Hello fellows.
I'm Alex, this is my first post on this forum.
I was lurking here a while and studied everyone's stories, yesterday I tried for the first time to make mozzarella with REAL starter cultures!... and failed... Before that I made only the mozzarella with the citric acid, without any culture.
I used the Gianaclis Caldwell "long" recipe, wanted to train for more serious cheese, but at some point something went wrong.
I will describe the steps, and maybe someone will be willing to help an absolute beginner like me. Also, I attached all the photos that seem relevant to me, if You need more information, I'll be glad to provide it.
I used fresh raw milk from the local farmers (yeah, I'm very lucky).
1. I warmed 1 gallon (4.5l) of milk to 80F (27C) in water bath, sprinkled the culture on the top (~1/8tsp) and waited for it to rehydrate for 4 minutes, then stirred for 1 minute. The culture:
http://cheeseandyogurtmaking.com/cheese-making-supplies/cheese-making-cultures/mesophilic-cheese-starter-culture-for-cheese-making.html . Used Mesophilic instead of Thermophilic, but kept an eye on the temperature to keep it at 32C.
2. Increased to 90F (32C), left it untouched for 70 minutes.
3. Stirred in the rennet. The dosage was 24 drops per gallon (approx .75g) of 1:10,000 liquid animal rennet from Bulgaria. It was very ok in pair with the citric acid, and it's surely not expired. I was using 8 drops (.25ml) for 1.5l of milk and the result was perfect.
4. Here comes the problem. I was going to measure the flocculation time, but it was completely absent! I was spinning a small plastic bowl every minute, then every 10 minutes, after 1.5 hours I gave up. It wasn't coagulating at all. After some hours the milk started to coagulate, but the curd had a really strange form. There was a lot of cream on top and the curd was "ripped" (I'll try to upload a photo).

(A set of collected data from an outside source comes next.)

/-- OPFLAGS of a record that a stopped job keeps: BLINDED (R326), RESEEDED (R415), SLOT_USED (R291). -/
def baseOpf (j : Job) : Nat := if (j.blinded && j.drawDone) || j.reseeded || j.slotUsed then 0x80 else 0

/-- A class A alarm falls on this very instant: any other outcome gives way to its ALARM_ABORT (R192). -/
def alarmNow (s : State) : Bool := s.alarms.verifying && s.alarms.alarmAt == some s.mono

/-- Fix the outcome of a job that has none (R192). The region of a job that times out is wiped (R198). -/
def fixOutcome (s : State) (id : Nat) (o : Outcome) : State :=
  match s.job? id with
  | none => s
  | some j =>
    if j.outcome.isSome || (alarmNow s && o.status != stAlarmAbort) then s
    else
      let s := freeRegion s id (if o.status = stTimeout then zeros j.clearBytes.length else j.clearBytes)
      dropReads (s.modJob id (fun j => { j with outcome := some { o with stamp := s.now, at_ := s.mono }, phase := .done, inDone := j.seen, got := []
                                                key := [], drawn := [], inner := [], outer := [], held := .none, leaseWait := .none, ranIn := jobWing j })) id

/-- What a stopped job leaves in the block goes: its spill slots, its writes not issued, its place in an engine, its results (R71, R198, R341). -/
def quit (s : State) (id : Nat) : State :=
  engineLeave (freeSpill (dropWrites (s.modJob id (fun j => { j with outs := [], entry := [] })) id) id) id

/-- The association of a job that names one is `i`, held by a seat in a generation. -/
def namesAssoc (j : Job) (i seat gen : Nat) : Bool :=
  match j.pkt with
  | some p => p.named && p.assoc == i
  | none => j.opBit 15 && j.fld 20 4 == i && seat == j.seat && gen == j.gen

/-- NONCE_SOFT_LIMIT of a job that ends now: set for it, or for every later SEAL and ASSOC_QUERY of an association that has issued its SEAL_SOFT, be its entry
held or not (R259). -/
def softNow (s : State) (j : Job) : Bool :=
  j.soft || ((j.opcode == 0x10 || j.opcode == 0x16)
    && (s.front.cache.any (fun a => decide (a.soft < a.ctr) && namesAssoc j a.index a.seat a.gen) || s.front.softDone.any (fun a => namesAssoc j a.1 a.2.1 a.2.2)))

/-- End a job that has no outcome with a status that stops it (R137, R148, R198, R38, R28): nothing more is issued for it. A digest job that a class A alarm
stops carries RESULT zero (R316). -/
def stop (s : State) (id status sub : Nat) : State :=
  match s.job? id with
  | none => s
  | some j =>
    if j.outcome.isSome then s
    else
      let abrupt := status == stTimeout || status == stSquashed || status == stAlarmAbort
      quit (fixOutcome s id { status := status, sub := sub, result := if isDigestOp j && status == stAlarmAbort then 0 else baseResult s j, softLimit := softNow s j, opf := baseOpf j, inB := baseIn j status
                              part := !isEngineOp j, fixedStamp := abrupt }) id

/-- A check of a job fails: it has read and written nothing, and RESULT is zero but for what `baseResult` keeps. -/
def failJob (s : State) (id status sub : Nat) : State :=
  match s.job? id with
  | none => s
  | some j =>
    if j.outcome.isSome then s
    else quit (fixOutcome s id { status := status, sub := sub, result := baseResult s j, softLimit := softNow s j, opf := baseOpf j }) id

/-- A request of the job met a translation fault or RSP_ERR (R71, R137): TRANSLATION_FAULT governs until its record is on its way (R265, R342). -/
def faultJob (s : State) (id sub : Nat) : State :=
  match s.job? id with
  | none => s
  | some j =>
    match j.outcome with
    | none => stop s id stTranslation sub
    | some o =>
      if j.phase = .done ∧ o.status ≠ stTranslation ∧ !o.fixedStamp then
        dropWrites (s.modJob id (fun j =>
          { j with scrub := false, outs := [], entry := [], outcome := some { o with status := stTranslation, sub := sub, outB := 0, part := !isEngineOp j } })) id
      else s

-- Fault log -----------------------------------------------------------------------------------------------------------------

/-- A fault of this request is logged: its job has not reported one. -/
def logged (s : State) (a : Access) : Bool := !a.quiet && !a.job.any (reported s)

/-- The job of a request has reported a fault: later ones of its requests, given up or not, are counted and not logged (R71). -/
def noteFault (s : State) (a : Access) : State :=
  match a.job with
  | none => s
  | some id =>
    let s := s.modJob id (fun j => { j with faulted := true })
    { s with mem := { s.mem with accesses := s.mem.accesses.map (fun b => if b.job == some id then { b with quiet := true } else b) } }

/-- Count a fault under the seat whose tables translated the request, and log it unless its job has reported one; a fault that finds the log full
sets OVERRUN (R71, R139). -/
def logFault (s : State) (seat sub va : Nat) (log : Bool) : State :=
  let s := s.modSeat seat (fun t => { t with faultCnt := satInc 32 t.faultCnt })
  let r := s.seatRegs
  if r.fault.testBit 31 then { s with seatRegs := { r with fault := maskSet r.fault 30 true } }
  else if !log then s
  else { s with seatRegs := { r with fault := 2 ^ 31 + sub * 2 ^ 16 + seat, faultAddr := va % 2 ^ 64 } }

/-- A ring stops fetching at once: a job whose packets have not all come is given up and fetched anew later (R170, R199, R200). -/
def stopFetch (s : State) (seat slot : Nat) (quiet : Bool) : State :=
  let s := s.modRing seat slot (fun r => { r with fetching := false, packets := [] })
  { s with mem := { s.mem with accesses := s.mem.accesses.filterMap (fun a =>
    match a.owner with
    | .fetch se sl _ => if se == seat && sl == slot then (if a.issued then some (a.discarded quiet) else none) else some a
    | _ => some a) } }

/-- Ring slot `slot` becomes FAULTED by a packet fetch (R199): packets read are discarded, a record is due, vector 3. -/
def fetchFault (s : State) (seat slot k sub : Nat) : State :=
  let s := s.modRing seat slot (fun r => { r with fetchFault := true, faultRecs := r.faultRecs ++ [(sub, (r.fetchIdx + k) % 2 ^ 32)] })
  vector (stopFetch s seat slot true) 3

/-- A completion record write met a fault (R200): the record is dropped, its index is free again unless the next one has been given (log entry 25);
LOST, CPL_FAULT, vector 3, class C alarm. -/
def cplFault (s : State) (seat slot idx : Nat) : State :=
  let s := s.modRing seat slot (fun r =>
    { r with lost := satInc 16 r.lost, cplFault := true, recsOut := r.recsOut - 1
             cqTail := if r.cqTail = (idx + 1) % 2 ^ 32 then idx else r.cqTail })
  alarmC (vector (stopFetch s seat slot false) 3) 0x44 seat slot

-- Completion ----------------------------------------------------------------------------------------------------------------

/-- The counters a completion moves (R287, R317, R397, R424). -/
def countOutcome (s : State) (o : Outcome) : State :=
  let k := s.keys
  let e := s.entropy
  { s with
    entropy := { e with cntNotReady := if o.status = stRngNotReady then satInc 32 e.cntNotReady else e.cntNotReady }
    keys := { k with
      cntInvalid := if o.status = stKeyHandle then satInc 32 k.cntInvalid else k.cntInvalid
      cntExpired := if o.status = stKeyExpired then satInc 32 k.cntExpired else k.cntExpired
      cntCtxInvalid := if o.status = stContextInvalid then satInc 32 k.cntCtxInvalid else k.cntCtxInvalid
      cntTrunc := if o.truncated then wrapInc 32 k.cntTrunc else k.cntTrunc
      cntShort := if o.status = stShort then wrapInc 32 k.cntShort else k.cntShort } }

/-- Vector 0 follows the last record of an aborted job (R526 step 6): it is raised once no aborted job is left. -/
def lastAborted (s : State) : State :=
  if s.alarms.vec0Wait && s.jobs.all (fun j => match j.outcome with | some o => o.status != stAlarmAbort | none => true) then
    vector { s with alarms := { s.alarms with vec0Wait := false } } 0
  else s

/-- A job leaves the block. -/
def leave (s : State) (id : Nat) : State := lastAborted (s.dropJob id)

/-- STAMP of a record (R191). -/
def recStamp (j : Job) (o : Outcome) : Nat := if o.fixedStamp || j.wrote == 0 then o.stamp else j.lastAck

/-- Every earlier job of the ring has completed (R186). -/
def orderOk (s : State) (j : Job) (seat slot : Nat) : Bool :=
  !((s.ring seat slot).act.cfg.testBit 31) || s.jobs.all (fun k => !(k.src == .ring slot && k.seat == seat && decide (k.id < j.id)))

/-- OUT_BYTES of a record: of a stopped job the bytes whose writes have been acknowledged. -/
def recOut (j : Job) (o : Outcome) : Nat := if o.part then j.outDone else o.outB

/-- RESULT of a record: RNG_RAW counts the failures in the blocks that have been written (R415). -/
def recResult (j : Job) (o : Outcome) : Nat := if j.opcode = 0x52 then j.reqs else o.result

/-- Issue the record of a job at RING_CQ_TAIL, which moves on (R188); it waits for no other record of the ring (R70). -/
def issueRecord (s : State) (j : Job) (o : Outcome) (slot : Nat) : State :=
  let r := s.ring j.seat slot
  let log2 := bits r.act.cfg 4 0
  let flags := recFlags o.opf j.relayed o.softLimit o.truncated (phaseBit r.cqTail log2)
  let rec_ := recBytes j.tag o.status o.sub flags o.inB (recOut j o) (recStamp j o) (recResult j o)
  let s := countOutcome s o
  let s := addWrite s (.record j.id j.seat slot r.cqTail) j.seat (r.act.cqBase + r.cqTail % 2 ^ log2 * 32) rec_ 4
  (s.modRing j.seat slot (fun r => { r with recsOut := r.recsOut + 1, cqTail := (r.cqTail + 1) % 2 ^ 32 })).modJob j.id
    (fun j => { j with phase := .recordOut })

/-- Zero writes over the output range of an OPEN whose tag failed (R264, R284). -/
def scrubJob (s : State) (j : Job) : State :=
  let s := s.modJob j.id (fun j => { j with zeroed := true })
  j.outs.foldl (fun s p => addWrites s (.jobWrite j.id .zero) j.seat p.1 p.2 0) s

/-- Output metadata of a packet (R426). -/
def pktMeta (p : Pkt) (o : Outcome) : BitVec 128 :=
  let good := o.status == stOk
  let v := (if good then p.payLen * 2 ^ 112 + p.payOff * 2 ^ 96 + p.nextHdr * 2 ^ 88 else 0)
    + p.assoc * 2 ^ 64 + bits p.metaIn.toNat 63 32 * 2 ^ 32 + p.term * 2 ^ 26 + p.epoch * 2 ^ 24
    + ((p.flags ||| flag o.softLimit 23 ||| flag (!good) 16) / 2 ^ 16 % 256) * 2 ^ 16 + o.sub * 2 ^ 8 + o.status
  BitVec.ofNat 128 v

/-- A packet is ready to leave, after earlier packets of its association, by whichever port they entered (R75). -/
def packetDone (s : State) (j : Job) (p : Pkt) (o : Outcome) (port : Nat) : State :=
  if s.jobs.any (fun k => decide (k.id < j.id) && (match k.pkt with | some q => p.named && q.named && q.assoc == p.assoc | none => false)) then s
  else
    let good := o.status == stOk
    let s := countOutcome s o
    let s := { s with front := { s.front with
      cntExc := if good then s.front.cntExc else wrapInc 32 s.front.cntExc
      outQ := s.front.outQ ++ [{ port := port, assoc := p.assoc, order := j.id, named := p.named, metaOut := pktMeta p o, bytes := if good then p.out else p.bytes }] } }
    leave s j.id

/-- One job whose outcome is fixed moves on when nothing holds its record: its data writes are answered (R70), its operand memory is wiped (R320), and
the instant of its outcome is past, so that no class A alarm can fall on it any more (R192). -/
def settleJob (s : State) (id : Nat) : State :=
  match s.job? id with
  | none => s
  | some j =>
    match j.outcome with
    | none => s
    | some o =>
      if j.phase ≠ .done ∨ s.mono ≤ o.at_ ∨ writesOut s id ∨ s.engines.eng.any (fun p => p.2.wiping == some id || p.2.stageWipe == some id) then s
      else if j.scrub && !j.zeroed then scrubJob s j
      else
        match j.src with
        | .ring slot =>
          if !orderOk s j j.seat slot then s
          else if hNoCpl j.flags && o.status == stOk then leave (countOutcome s o) id
          else issueRecord s j o slot
        | .packet port =>
          match j.pkt with
          | some p => packetDone s j p o port
          | none => leave s id
        | .relayed origin tag =>
          let s := if j.silent then s
            else sendTo s origin (.done { tag := tag, status := o.status, subcode := o.sub, opflags := o.opf, result := o.result, inBytes := o.inB
                                          outputs := j.outs.map (·.2), keyOut := j.entry })
          leave s id

/-- A fetch fault record that is due: subcode, and the index of the entry that faulted as RESULT (R199). It is no job's record, so CPL_ORDER does not hold it
behind the records of earlier jobs (R186 speaks of jobs' records alone; DESIGN CHOICE, log entry 116). -/
def fetchRecord (s : State) (seat slot : Nat) (f : Nat × Nat) : State :=
  let r := s.ring seat slot
  let log2 := bits r.act.cfg 4 0
  let b := recBytes 0xFFFFFFFF stTranslation f.1 (recFlags 0 false false false (phaseBit r.cqTail log2)) 0 0 s.now f.2
  (addWrite s (.fetchRec seat slot r.cqTail) seat (r.act.cqBase + r.cqTail % 2 ^ log2 * 32) b 4).modRing seat slot
    (fun r => { r with recsOut := r.recsOut + 1, cqTail := (r.cqTail + 1) % 2 ^ 32 })

/-- Fetch fault records that are due (R199). -/
def settleRing (s : State) (key : Nat) : State :=
  let seat := key / 16
  let slot := key % 16
  let l := (s.ring seat slot).faultRecs
  l.foldl (fun s f => fetchRecord s seat slot f) (s.modRing seat slot (fun r => { r with faultRecs := [] }))

def settle (s : State) : State :=
  let s := (s.rings.map (·.1)).foldl settleRing s
  (s.jobs.map (·.id)).foldl settleJob s

-- Prompts -------------------------------------------------------------------------------------------------------------------

/-- Evaluate a ring (R195). A record counts toward COUNT once it has been acknowledged (R70). The oldest unconsumed record is the one acknowledged first,
where records are acknowledged out of index order (DESIGN CHOICE, log entry 114). -/
def evalRing (s : State) (seat slot : Nat) : State :=
  let r := s.ring seat slot
  let count := bits r.coal 15 0
  let time := bits r.coal 31 16
  let now := s.mono
  let enough := decide (count ≤ sub32 r.cqTail r.cqHead - r.recsOut)
  let old := time != 0 && (match r.unread with
    | [] => false
    | (_, at_, _) :: _ => decide (at_ + time * 100 * nsUnit ≤ now))
  let urgent := r.unread.any (fun u => u.2.2)
  let s := s.modRing seat slot (fun r => { r with unread := r.unread.map (fun u => (u.1, u.2.1, false)) })
  if r.armed && count != 0 && (enough || old || urgent) then
    raise (s.modRing seat slot (fun r => { r with armed := false })) seat (bits r.act.cfg 15 5)
  else s
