-- ==== Sys2Proof/Machine/Card.lean ====
section
/-! DEFINITION. The custodian card port (chapter 17): pins and clock, activation, T=1, certificates, commands, authorizations, shares of the
block wrap key, and the custodian journal. -/

namespace Sys2Proof.Machine

def State.modCust (s : State) (f : Cust → Cust) : State := { s with cust := f s.cust }

-- Clock ---------------------------------------------------------------------------------------------------------------------

/-- Fi and Di of a TA1 byte, when R496 supports them. -/
def cardFi (ta1 : Nat) : Option Nat :=
  match ta1 / 16 with
  | 0 => some 372
  | 1 => some 372
  | 9 => some 512
  | _ => none

def cardDi (ta1 : Nat) : Option Nat :=
  match ta1 % 16 with
  | 1 => some 1
  | 2 => some 2
  | 3 => some 4
  | 4 => some 8
  | 5 => some 16
  | 6 => some 32
  | _ => none

def cardSupported (ta1 : Nat) : Bool := (cardFi ta1).isSome && (cardDi ta1).isSome

/-- Largest clock of an Fi code, kHz (log entry 26). -/
def cardFmax (ta1 : Nat) : Nat := if ta1 / 16 = 0 then 4000 else 5000

/-- The dividers of R497 from TIME_REF_USED. -/
def holdDiv (ref : Nat) : Nat := max 1 (ref / 1000)

def runDiv (ref fmax100 fidi : Nat) : Nat := max 1 (ceilDiv ref (min (fmax100 * 100) (cardFmax fidi)))

/-- The divider in use: the run divider in READY and BUSY, else the hold divider. -/
def cardDiv (s : State) : Nat :=
  if s.cust.st = 4 ∨ s.cust.st = 5 then runDiv s.time.refUsed (bits s.cust.cfg 7 0) s.cust.fidi else holdDiv s.time.refUsed

/-- `n` CUST_CLK cycles in units of 2^-16 ns. -/
def cycles (s : State) (n : Nat) : Nat := n * cardDiv s * 1000000 * nsUnit / max 1 s.time.refUsed

/-- `n` ETU. -/
def etus (s : State) (n : Nat) : Nat := cycles s (n * (cardFi s.cust.fidi).getD 372 / max 1 ((cardDi s.cust.fidi).getD 1))

/-- Block wait BWT (R505): 11 ETU and 2^BWI × 960 × 372 cycles at the run clock; character wait CWT. -/
def bwt (s : State) : Nat :=
  let c (n : Nat) : Nat := n * runDiv s.time.refUsed (bits s.cust.cfg 7 0) s.cust.fidi * 1000000 * nsUnit / max 1 s.time.refUsed
  etus s 11 + c (2 ^ s.cust.bwi * 960 * 372)

def cwt (s : State) : Nat := etus s (11 + 2 ^ s.cust.cwi)

-- Journal -------------------------------------------------------------------------------------------------------------------

def State.custRec (s : State) (i : Nat) : CustRec := tabGet {} s.cust.recs i

def State.modCustRec (s : State) (i : Nat) (f : CustRec → CustRec) : State :=
  s.modCust (fun c => { c with recs := tabSet {} c.recs i (f (s.custRec i)) })

/-- Set the phase of a record, with the secure time of the change (R518). -/
def recPhase (s : State) (i p : Nat) : State := s.modCustRec i (fun r => { r with phase := p, secureT := s.secs })

/-- Records 0x01 and 0x02 are open. -/
def CustRec.isOpen (r : CustRec) : Bool := r.phase == 1 || r.phase == 2

/-- The record a new transaction takes: the oldest that is not open. -/
def freeRec (s : State) : Option Nat :=
  ((List.range 31).filter (fun i => !(s.custRec i).isOpen)).foldl (fun best i =>
    match best with
    | none => some i
    | some b => if (s.custRec i).txn < (s.custRec b).txn then some i else some b) none

/-- When the last character of a write has been sent its record is in COMMIT (R519): what a command finds when no step has passed since. -/
def cardCatchUp (s : State) : State :=
  match s.cust.jrec with
  | some i => if (s.custRec i).phase = 1 ∧ s.cust.outInf = [] ∧ s.due s.cust.sendEnd then recPhase s i 2 else s
  | none => s

/-- A record is settled (R520, R521): CUST_RECON and vector 8. -/
def recSettle (s : State) (i p out : Nat) : State :=
  vector ((recPhase s i p).modCust (fun c => { c with resolved := true, outcome := out, recSettled := i })) 8

/-- The journal's bytes (R518). -/
def custRecBytes (r : CustRec) : Bytes :=
  let b := leBytes 4 r.txn ++ leBytes 8 r.card ++ leBytes 1 r.kind ++ leBytes 1 r.phase ++ zeros 2 ++ leBytes 8 r.secureT ++ leBytes 4 r.detail ++ zeros 32
  b ++ leBytes 4 (crc32c b)

def custJournalBytes (s : State) : Bytes :=
  let h := ascii "CJRN" ++ leBytes 4 s.cust.nextTxn ++ zeros 52
  h ++ leBytes 4 (crc32c h) ++ ((List.range 31).map (fun i => custRecBytes (s.custRec i))).flatten

-- Block wrap key ------------------------------------------------------------------------------------------------------------

/-- BWK, when it is held sealed under the BK of this start (R369). -/
def bwkOf (s : State) : Option Bytes :=
  match s.keys.bwk, s.keys.bk with
  | some (b, k), some k' => if k = k' then some b else none
  | _, _ => none

-- Authorizations ------------------------------------------------------------------------------------------------------------

/-- An authorization in force: its end is later than secure time (R472, R514, R522). -/
def authInForce (s : State) (act : Nat) : Bool := s.cust.auth.any (fun p => p.1 == act && decide (s.time.secure < p.2))

def endAuth (s : State) (act : Nat) : State := s.modCust (fun c => { c with auth := c.auth.filter (fun p => !(p.1 == act)) })

-- Ends ----------------------------------------------------------------------------------------------------------------------

/-- A command ends with a status (R512): CUST_CMD_STS and vector 8. What the port does with the card of its own goes on. -/
def cmdDone (s : State) (status sub : Nat) : State :=
  vector (s.modCust (fun c => { c with busy := false, sts := c.cmd * 2 ^ 16 + sub * 2 ^ 8 + status })) 8

/-- A command that has used the card ends, and with it its exchange. -/
def cmdEnd (s : State) (status sub : Nat) : State :=
  cmdDone (s.modCust (fun c =>
    { c with st := if c.st = 5 then 4 else c.st, jrec := none, op := .none, polling := false, challenge := [], ephPriv := [] })) status sub

/-- Deactivation in the order of R92; what the activation learned is forgotten. -/
def cardOff (s : State) : State :=
  s.modCust (fun c =>
    { c with rstn := false, rstAt := none, clkDiv := 0, divNext := none, ioLow := true, vcc := false, clkStopped := false, clkStopOk := false, fidi := 0x11, ifsc := 0x20
             bwi := 4, cwi := 13, waiting := false, ppsWant := none, ns := false, nr := false, outInf := [], sentInf := [], inInf := [], answering := false
             fails := 0, resynchs := 0, wtx := 1, op := .none, resyncing := false, polling := false, apdu := [], answer := [], cert := none, cardId := 0
             settle := [], lastSent := [] })

/-- The open write of a deactivated card (R519): rolled back from DATA, left open in COMMIT. Answers the subcode of R521. -/
def cutWrite (s : State) : State × Nat :=
  let s := cardCatchUp s
  match s.cust.jrec with
  | none => (s, 0)
  | some i => if (s.custRec i).phase = 1 then (recPhase s i 4, 1) else if (s.custRec i).phase = 2 then (s, 2) else (s, 0)

/-- A command cut off by removal or deactivation ends with CARD_INTERRUPTED (R521), or with the status given. -/
def cardCut (s : State) (st : Nat) (status : Option Nat) : State :=
  let r := cutWrite s
  let s := cardOff r.1
  let s := if s.cust.busy then (match status with | some x => cmdEnd s x 0 | none => cmdEnd s stCardInterrupted r.2) else s
  s.modCust (fun c => { c with st := st, second := false, jrec := none })

/-- The card enters FAILED (R508): vector 8. -/
def cardFailed (s : State) : State := vector (s.modCust (fun c => { c with st := 6, second := false })) 8

/-- A class A alarm deactivates the card, ends its command with ALARM_ABORT, every authorization and the shares held (R508, R514, R516, R521). -/
def cardAlarm (s : State) : State :=
  let s := if s.cust.st = 0 then s else cardFailed (cardCut s 6 (some stAlarmAbort))
  s.modCust (fun c => { c with auth := [], shares := [], sharesM := 0 })

-- Sending -------------------------------------------------------------------------------------------------------------------

/-- LRC of a block. -/
def lrc (b : Bytes) : Byte := b.foldl (· ^^^ ·) 0

/-- Send a T=1 block (R504): 11 ETU a character, 16 more in HOLD (R502), after 700 cycles when the clock is stopped (R507). A divider that has changed is in use
from the end of the character before (R497). -/
def sendBlock (s : State) (pcb : Nat) (inf : Bytes) : State :=
  let b : Bytes := [0, BitVec.ofNat 8 pcb, BitVec.ofNat 8 inf.length] ++ inf
  let b := b ++ [lrc b]
  let start := max s.mono s.cust.sendEnd + if s.cust.clkStopped then cycles s 700 else 0
  let ends := start + etus s (b.length * (if s.cust.st = 3 then 27 else 11))
  s.modCust (fun c => { c with lastSent := b, sendEnd := ends, clkStopped := false, clkDiv := if s.due c.sendEnd then cardDiv s else c.clkDiv })

/-- Send the next I-block of the APDU: at most IFSC bytes, M set while more follow. -/
def sendI (s : State) : State :=
  let k := s.cust.outInf.take s.cust.ifsc
  let rest := s.cust.outInf.drop s.cust.ifsc
  let s := s.modCust (fun c => { c with outInf := rest, sentInf := k, answering := false })
  let s := sendBlock s (flag s.cust.ns 6 + flag (!rest.isEmpty) 5) k
  if s.cust.polling then s else s.modCust (fun c => { c with cmdAt := c.sendEnd })

/-- R-block naming the expected N(S). -/
def sendR (s : State) (err : Nat) : State := sendBlock s (0x80 + flag s.cust.nr 4 + err) []

/-- Send again the block that an R-block can name (R505): S(IFS request) while it is unanswered, else the I-block last sent; an R-block is never named by one. -/
def resendLast (s : State) : State :=
  if s.cust.op = .ifs then sendBlock s 0xC1 [254] else sendBlock s (flag s.cust.ns 6 + flag (!s.cust.outInf.isEmpty) 5) s.cust.sentInf

/-- Begin an exchange with a command APDU, CLA 0x80 (R511; its remaining header bytes by log entry 27). -/
def startApdu (s : State) (op : CardOp) (ins : Nat) (data : Bytes) : State :=
  let a : Bytes := [0x80, BitVec.ofNat 8 ins, 0, 0, BitVec.ofNat 8 data.length] ++ data
  sendI (s.modCust (fun c => { c with op := op, apdu := a, outInf := a, inInf := [], answer := [], fails := 0, resynchs := 0, wtx := 1, polling := false }))

-- Certificates --------------------------------------------------------------------------------------------------------------

/-- ECDSA P-384 over SHA-384 of a message, signature r ‖ s. -/
def p384Check (pub msg sig : Bytes) : Bool :=
  match p384.decode pub with
  | .error _ => false
  | .ok q =>
    let r := beNat (sig.take 48)
    let t := beNat ((sig.drop 48).take 48)
    sig.length == 96 && decide (0 < r) && decide (r < p384.n) && decide (0 < t) && decide (t < p384.n) && p384.verify q (sha384 msg) r t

When the curds were firm to cut, I cut them and followed the remaining steps. But it was too late, the curd was obviously too acidic (at this point it should be still sweet, this one was sour) and it was crumbly. I drained it in cloth and pretend that I was going to make cottage cheese
I want to figure out what I did wrong and how to correct my process.
My guess is that I was using too small an amount of rennet. Or maybe I need to let the milk to ripen for a longer time...
I have no means to measure the pH for now, so I cannot tell when it drops for .2. I ordered some pH strips of small range to at least measure the approximate pH and to see where's the problem, but they are still on the way.